I suspect that by adding the Linux option to their PS3s, Sony was able to switch to the reduced VAT level, as hence bag more profits for the same retail price.

This may have been revoked/no longer valid/overturned/whatever recently and hence Sony has no further incentive to offer this feature.
Could also be that being classified as a computer made the console eligible for government subsidies to buy "computers" (such as in the UK the Home Access Program - http://www.becta.org.uk/homeaccess [becta.org.uk] )

Irrelevant to consumers (3, Informative)

Namarrgon (105036) | about 4 years ago | (#31868788)

Your own country's consumer law will tell you if you (as a PS3 owner) are entitled to any form of compensation for this, regardless of Sony's opinion, or the retailer's. But you can't sue Sony over it AFAIK, since you have no contract with them directly.

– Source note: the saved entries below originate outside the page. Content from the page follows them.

/-- A class without SPARE and WORN units is reported once (R489), and ends a REPRO run (R331). It is judged where a unit of the class is
taken into use or fenced, not while a proactive substitution's old unit drains towards WORN (DESIGN CHOICE, log 162). -/
def noteExhausted (s : State) (c e : Nat) : State :=
  if c ≠ 8 ∧ exhausted s c ∧ !bit (getF s SPR_OUT) c then
    leaveRepro (sendFault (setF s SPR_OUT (setBits (getF s SPR_OUT) c 1 1)) 0x11 0x003 4 e) 4 c 0
  else s

/-- Swage engines of a hearth that can be in service: ACTIVE, SPARE or WORN (R27, R28). -/
def hearthSwage (s : State) (h : Nat) : List Nat := ((List.range 3).map (fun i => 32 + h * 3 + i)).filter (fun e => ustate s e ≤ 2)
def hearthHammers (h : Nat) : List Nat := (List.range 18).map (fun i => 56 + h * 18 + i)
def mappedHammers (s : State) (h : Nat) : List Nat := (hearthHammers h).filter (fun e => ustate s e == 0)

/-- The spare of R483: SPARE before WORN; for Hammer and Swage the same hearth first; a Hammer needs a hearth with a Swage engine;
in Ember only units that passed the quick test serve (R461, R463). -/
def chooseSpare (s : State) (c e : Nat) (worn : Bool) : Option Nat :=
  let ok := fun n => !utesting s n && (!inEmber s || (s.start.ember.contains n && ((c != 3 && c != 4) || hearthOf n == some 0))) &&
     (c != 4 || (match hearthOf n with | some h => !(hearthSwage s h).isEmpty | none => false))
  let near := fun n => hearthOf n == hearthOf e
  let sp := (inState s c 1).filter ok
  let wo := if worn then (inState s c 2).filter ok else []
  if c = 3 ∨ c = 4 then ((sp.filter near) ++ (sp.filter (fun n => !near n)) ++ (wo.filter near) ++ (wo.filter (fun n => !near n))).head?
  else (sp ++ wo).head?

/-- A hearth with mapped Hammers and no Swage engine in service takes a rollout-only one; one without Hammers gives it back (R27). -/
def tendHearth (s : State) (h : Nat) : State :=
  let act := (hearthSwage s h).filter (fun e => ustate s e == 0)
  if (mappedHammers s h).isEmpty then
    act.foldl (fun s e => if ulunit s e = 255 then setF (setUState s e 1) (SPR_U_STATE_LUNIT e) 0 else s) s
  else if act.isEmpty then
    match ((hearthSwage s h).filter (fun e => ustate s e == 1) ++ (hearthSwage s h).filter (fun e => ustate s e == 2)).head? with
    | some e => setF (setUState s e 0) (SPR_U_STATE_LUNIT e) 255
    | none => s
  else s

def tendHearths (s : State) : State := recount ((List.range 8).foldl tendHearth s) 3

/- ### Two-hand groups, as far as the hardware ends them (R429, R486) -/

/-- A group returns to IDLE with a result; its staging and the digest written for it are discarded. -/
def thEnd (s : State) (g res : Nat) : State :=
  let s := setF (setF s (FWL_TH_STATUS_STATE g) 0) (FWL_TH_STATUS_RESULT g) res
  let s := if g = 7 then setF s DBG_STATE_PENDING 0 else s
  { s with fwl := { s.fwl with staged := s.fwl.staged.filter (fun p => p.1 != g), digest := s.fwl.digest.filter (fun p => p.1 != g) } }

/-- A hardware substitution writes the committed map: open staging of group 6 is aborted, a waiting change discarded (R486). -/
def mapTouched (s : State) : State :=
  let s := if getF s (FWL_TH_STATUS_STATE 6) ≠ 0 then thEnd s 6 6 else s
  if s.fwl.mapPending.isSome then sendFault { s with fwl := { s.fwl with mapPending := none } } 0x11 0x007 0 0 else s
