-- ==== Sys2Proof/Machine/Motions.lean ====
section
/-! DEFINITION. Poses (R29), the sine table (R152), the random mixer (R155) and the rollout (R151, R153). -/

namespace Sys2Proof.Machine

/-- A pose: position in 1/1,024 m, heading, speed, curvature, pose time (R29). -/
structure Pose where
  x : Int := 0
  y : Int := 0
  h : Nat := 0
  s : Nat := 0
  c : Int := 0
  t : Nat := 0
deriving DecidableEq, Repr

def poseOf (b : List Nat) (o : Nat) : Pose :=
  { x := sx 32 (fldAt b o 4), y := sx 32 (fldAt b (o + 4) 4), h := fldAt b (o + 8) 2, s := fldAt b (o + 10) 2,
    c := sx 16 (fldAt b (o + 12) 2), t := fldAt b (o + 14) 2 }

def posesOf (b : List Nat) (n : Nat) : List Pose := (List.range n).map (fun q => poseOf b (16 * q))

def poseBytes (p : Pose) : List Nat :=
  leBytes 4 (toU 32 p.x) ++ leBytes 4 (toU 32 p.y) ++ leBytes 2 p.h ++ leBytes 2 p.s ++ leBytes 2 (toU 16 p.c) ++ leBytes 2 p.t

def shiftPose (dx dy : Int) (p : Pose) : Pose := { p with x := p.x + dx, y := p.y + dy }

/-- t[n] = round(2^30 × sin(2π × n / 4,096)) (R152). -/
def sineT (n : Nat) : Int := roundShift (sinFix (n % 4096 * 16)) 30
def cosT (n : Nat) : Int := sineT (n + 1024)
/-- The table index of a heading (R172). -/
def sinIdx (h : Nat) : Nat := (h + 8) / 16 % 4096

/-- The integer nearest to 2^39 / π (R151). -/
def rk : Int := 174992710548

/- ### The mixer (R155) -/

def m64 : Nat := 2 ^ 64
def mix (z : Nat) : Nat :=
  let z := Nat.xor z (z / 2 ^ 31) * 0x9C6E53A1F02BD4C7 % m64
  let z := Nat.xor z (z / 2 ^ 29) * 0xE13B7A654D892F1B % m64
  Nat.xor z (z / 2 ^ 32)

def draw (seed node stroke seedidx j : Nat) : Nat :=
  let key := mix (Nat.xor (Nat.xor seed (node * 2 ^ 56)) 0xA4D193E72B5F0C69)
  mix (Nat.xor (mix (Nat.xor key (stroke % 2 ^ 32 * 2 ^ 32 + seedidx))) j) / 2 ^ 32

/- ### Families and descriptors (R145, R149) -/

structure Fam where
  dt : Nat
  klim : Int
  alo : Int
  ahi : Int
  vmax : Nat
  noiseK : Nat
  noiseA : Nat
  en : Bool

def famOf (s : State) (f : Nat) : Fam :=
  let b := (List.range 4).flatMap (fun k => leBytes 4 (rd s (SWG_FAMILY (4 * f + k)).addr))
  { dt := fldAt b 0 2, klim := fldAt b 2 2, alo := sx 16 (fldAt b 4 2), ahi := sx 16 (fldAt b 6 2), vmax := fldAt b 8 2,
    noiseK := fldAt b 10 2, noiseA := fldAt b 12 2, en := fldAt b 14 1 == 1 }

/-- What a rollout draws its numbers from: SEED, NODE, the heat's STROKE, SEEDIDX; none without NOISE. -/
structure Noise where
  on : Bool
  seed : Nat
  node : Nat
  stroke : Nat
  idx : Nat

def noise (z : Noise) (j amp : Nat) : Int :=
  if z.on then ashr (sx 32 (draw z.seed z.node z.stroke z.idx j) * amp) 31 else 0

structure Roll where
  x : Int
  y : Int
  th : Nat
  v : Int
  k : Int
  dk : Int
  a : Int

/-- Step p of R151. -/
def rollStep (f : Fam) (z : Noise) (ks as_ : List Int) (reverse : Bool) (p : Nat) (r : Roll) : Roll :=
  let sg := p / 16
  let kt := clampI (-f.klim) f.klim (ks.getD sg 0 + noise z (2 * sg) f.noiseK) * 256
  let dk := if p % 16 = 0 then ashr (kt - r.k) 4 else r.dk
  let a := if p % 16 = 0 then clampI f.alo f.ahi (as_.getD sg 0 + noise z (2 * sg + 1) f.noiseA) else r.a
  let k := r.k + dk
  let v1 := clampI 0 ((f.vmax * 4096 : Nat) : Int) (r.v + a * (f.dt : Nat))
  let ds0 := (r.v + v1) * (f.dt : Nat)
  let ds := if reverse then -ds0 else ds0
  let dth := ashr (k * ds * rk) 65
  let mid := toU 32 ((r.th : Int) + ashr dth 1)
  let n := (mid + 2 ^ 19) % 2 ^ 32 / 2 ^ 20
  { x := r.x + ashr (ds * cosT n) 43, y := r.y + ashr (ds * sineT n) 43, th := toU 32 ((r.th : Int) + dth), v := v1, k := k, dk := dk, a := a }

/-- Emitting pose q (R153). -/
def emit (t0 dt q : Nat) (r : Roll) : Pose :=
  { x := ashr r.x 10, y := ashr r.y 10, h := r.th / 2 ^ 16, s := (ashr r.v 12).toNat, c := clampI (-32768) 32767 (ashr r.k 8),
    t := min (t0 + q * dt) 0xFFFF }

def rollGo (f : Fam) (z : Noise) (ks as_ : List Int) (reverse : Bool) (t0 : Nat) : Nat → Nat → Roll → List Pose
  | 0, _, _ => []
  | k + 1, p, r =>
    let r' := rollStep f z ks as_ reverse p r
    emit t0 f.dt (p + 1) r' :: rollGo f z ks as_ reverse t0 k (p + 1) r'

/-- A generated rollout of n poses from a local start state. -/
def rollout (f : Fam) (z : Noise) (ks as_ : List Int) (reverse : Bool) (start : Pose) (n : Nat) : List Pose :=
  start :: rollGo f z ks as_ reverse start.t (n - 1) 0
    { x := start.x * 1024, y := start.y * 1024, th := start.h * 2 ^ 16, v := (start.s * 4096 : Nat), k := start.c * 256, dk := 0, a := 0 }

end Sys2Proof.Machine
end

However, retailers do have a contract with Sony - and many countries also have some statutory laws regarding contracts between corporations. Thus there may be grounds for retailers to claim compensation, or even sue for breach.

Of course, this might be a great way to piss off a major supplier, so I'm betting most retailers won't go after Sony, and will either write off a few customer claims or do their best to deny them.

Sony has dealed with this before (5, Insightful)

SmallFurryCreature (593017) | about 4 years ago | (#31868822)

The PSP was infamous for having bad pixel problems. More so then any other device including the cheaper DS. So naturally Sony dug in and claimed that bad pixels were normal and it wouldn't repair or replace.

Dutch consumer watchdog program Kassa took up the story and voila, Holland become the only country were Sony replaced the PSP with ANY dead pixel or subpixel.

It is amazing how much consumer rights are being eroded by big companies who hope that the enough consumers just won't push the issue far enough for them to be forced to regonize the law.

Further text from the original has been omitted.